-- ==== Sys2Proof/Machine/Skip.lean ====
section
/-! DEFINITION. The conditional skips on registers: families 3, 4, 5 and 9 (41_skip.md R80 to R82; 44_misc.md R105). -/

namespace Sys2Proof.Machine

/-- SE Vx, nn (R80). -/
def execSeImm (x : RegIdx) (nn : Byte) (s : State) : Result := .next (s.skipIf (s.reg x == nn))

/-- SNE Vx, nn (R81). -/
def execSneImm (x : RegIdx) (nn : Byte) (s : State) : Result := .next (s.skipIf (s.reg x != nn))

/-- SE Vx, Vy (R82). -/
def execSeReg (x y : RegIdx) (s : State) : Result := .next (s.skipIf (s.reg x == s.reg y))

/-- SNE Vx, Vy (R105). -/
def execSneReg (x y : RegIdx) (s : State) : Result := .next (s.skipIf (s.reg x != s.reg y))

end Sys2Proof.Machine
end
·····
[WHAT THE TASK REQUIRES]:
Report every line of the entries that carries the word "skipIf".

[RESPONSE BELOW]:
def execSeImm (x : RegIdx) (nn : Byte) (s : State) : Result := .next (s.skipIf (s.reg x == nn))
def execSneImm (x : RegIdx) (nn : Byte) (s : State) : Result := .next (s.skipIf (s.reg x != nn))
def execSeReg (x y : RegIdx) (s : State) : Result := .next (s.skipIf (s.reg x == s.reg y))
def execSneReg (x y : RegIdx) (s : State) : Result := .next (s.skipIf (s.reg x != s.reg y))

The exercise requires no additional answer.